# Library

In [1]:
import random

import numpy as np

import tqdm

import torch
from torch.utils.data import Dataset, DataLoader
from torchvision import transforms
from torchvision.datasets import ImageFolder

from sklearn.metrics import f1_score

import onnxruntime as ort

from utils.model import ConvNet

# Config

In [2]:
CFG = {'seed': 42,
       'bs': 16,
       'mean': (0.485, 0.456, 0.406),
       'std': (0.229, 0.224, 0.225)}

# Fix Seed

In [3]:
def seed_everything(seed):
    torch.manual_seed(seed)
    torch.cuda.manual_seed(seed)
    torch.cuda.manual_seed_all(seed)  # if use multi-GPU
    torch.backends.cudnn.deterministic = True
    torch.backends.cudnn.benchmark = False
    np.random.seed(seed)
    random.seed(seed)

seed_everything(CFG['seed'])

# Data

In [4]:
transform = transforms.Compose([
    transforms.Resize((64, 64)),
    transforms.ToTensor(),
    transforms.Normalize(mean=CFG['mean'], std=CFG['std'])
])

In [5]:
dataset = ImageFolder('./data/train/', transform=transform)
dataloader = DataLoader(dataset,
                        batch_size=CFG['bs'],
                        shuffle=False)

# 모델 성능 비교

### Pytorch 모델

In [6]:
model = ConvNet(num_classes=3)
model.load_state_dict(torch.load("./checkpoints/fine_tuned_conv_net.pth", map_location="cpu", weights_only=True))

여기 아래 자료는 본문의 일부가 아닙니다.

-- ==== Sys2Proof/Laws/Ends.lean ====
section
/-! SUPPORT. The ends of a command: what `finish`, `raise` and a reset leave of memory (R231, R296, R322), and stores as one predicate. -/
namespace Sys2Proof
namespace Machine
open Safety

theorem freeDest_outside (s : State) (j : Nat) {a : Nat} (h : a < s.work.da + j ∨ s.work.da + s.work.cap ≤ a) :
    (s.freeDest j).read a = s.mem.read a := by
  unfold State.freeDest State.destEnd
  rw [Memory.read_havoc_outside _ (by omega)]

theorem freeDest_wf {s : State} (h : s.mem.wf) (j : Nat) : (s.freeDest j).wf := Memory.wf_havoc h _ _ _

/-- A reset keeps every byte outside the destination of the command it abandons, and every source byte (R322). -/
theorem resetMem_keeps (s : State) {a : Nat} (h : ¬ InDest s a ∨ (s.work.sa ≤ a ∧ a < s.work.sa + s.work.n)) :
    s.resetMem.read a = s.mem.read a := by
  unfold State.resetMem
  split
  · rfl
  · rfl
  · unfold State.abandonDest State.destEnd
    unfold InDest at h
    rw [Memory.read_havoc_outside _ (by omega), Memory.read_havoc_outside _ (by omega)]

theorem resetMem_wf {s : State} (h : s.mem.wf) : s.resetMem.wf := by
  unfold State.resetMem
  split
  · exact h
  · exact h
  · exact Memory.wf_havoc (Memory.wf_havoc h _ _ _) _ _ _

/-- At a command's end memory is as it stood, or its destination from `j` on is unspecified (R73, R231). -/
theorem endMem_cases (s : State) (j : Nat) : s.endMem j = s.mem ∨ s.endMem j = s.freeDest j := by
  unfold State.endMem; split
  · exact .inl rfl
  · exact .inr rfl

theorem endMem_outside (s : State) (j : Nat) {a : Nat} (h : a < s.work.da + j ∨ s.work.da + s.work.cap ≤ a) :
    (s.endMem j).read a = s.mem.read a := by
  rcases endMem_cases s j with e | e <;> rw [e]
  exact freeDest_outside s j h

theorem endMem_notInDest (s : State) (j : Nat) {a : Nat} (h : ¬ InDest s a) : (s.endMem j).read a = s.mem.read a :=
  endMem_outside s j (by unfold InDest at h; omega)

theorem endMem_wf {s : State} (h : s.mem.wf) (j : Nat) : (s.endMem j).wf := by
  rcases endMem_cases s j with e | e <;> rw [e]
  · exact h
  · exact freeDest_wf h j

/-- The result bytes of a successful command stay (R83, R231). -/
theorem endMem_result (s : State) (len : Nat) : (s.endMem len).readList s.work.da len = s.mem.readList s.work.da len :=
  Memory.readList_congr fun _ hi => endMem_outside s len (by omega)

/-! ### Stores -/

theorem stored_of_writeList {s t : State} (hw : s.mem.wf) {a : Nat} {bs : List Byte} (h : t.mem = s.mem.writeList a bs) :
    Stored s t a bs := by
  refine ⟨?_, fun x hx => ?_⟩
  · rw [h, Memory.readList_writeList hw]
  · rw [h, Memory.read_writeList_other _ _ hx]

theorem Table.wf_free (c : Params) (k : Nat) : Assoc.wf 0 (Table.free c k) := by
  unfold Table.free
  generalize Config.freeTable k = l
  have : ∀ t : Table, Assoc.wf 0 t → Assoc.wf 0 (l.foldl (fun t e => Table.set t (BitVec.ofNat 16 e.1) (e.2 % 2 ^ c.sizeW)) t) := by
    induction l with
    | nil => exact fun _ h => h
    | cons e l ih => exact fun t h => ih _ (Table.wf_set h _ _)
  exact this [] ⟨List.Pairwise.nil, fun _ h => nomatch h⟩

theorem endTable_wf {s : State} (h : Assoc.wf 0 s.ht) : Assoc.wf 0 s.endTable := by
  unfold State.endTable; split
  · exact Table.wf_free _ _
  · exact h

end Machine
end Sys2Proof
end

<All keys matched successfully>

In [7]:
model.eval()
all_preds = []
all_labels = []

with torch.no_grad():
    for inputs, labels in tqdm.tqdm(dataloader):
        outputs, _ = model(inputs)
        _, preds = torch.max(outputs, 1)
        
        all_preds.extend(preds.detach().cpu().numpy())
        all_labels.extend(labels.detach().cpu().numpy())
        
    pytorch_f1_score = f1_score(all_labels, all_preds, average='macro')

100%|███████████████████████████████████████████████████████████████████████████████████████████████| 19/19 [00:00<00:00, 40.56it/s]


### ONNX 변환 모델

In [8]:
session_fp32 = ort.InferenceSession("./checkpoints/conv_net.onnx", providers=['CPUExecutionProvider'])
all_onnx_preds = []

for inputs, _ in tqdm.tqdm(dataloader):
    inputs_np = inputs.numpy()
    ort_inputs = {"input": inputs_np}
    
    onnx_outs = session_fp32.run(None, ort_inputs)
    onnx_preds = np.argmax(onnx_outs[0], axis=1)
    all_onnx_preds.extend(onnx_preds)

onnx_f1_score = f1_score(all_labels, all_onnx_preds, average='macro')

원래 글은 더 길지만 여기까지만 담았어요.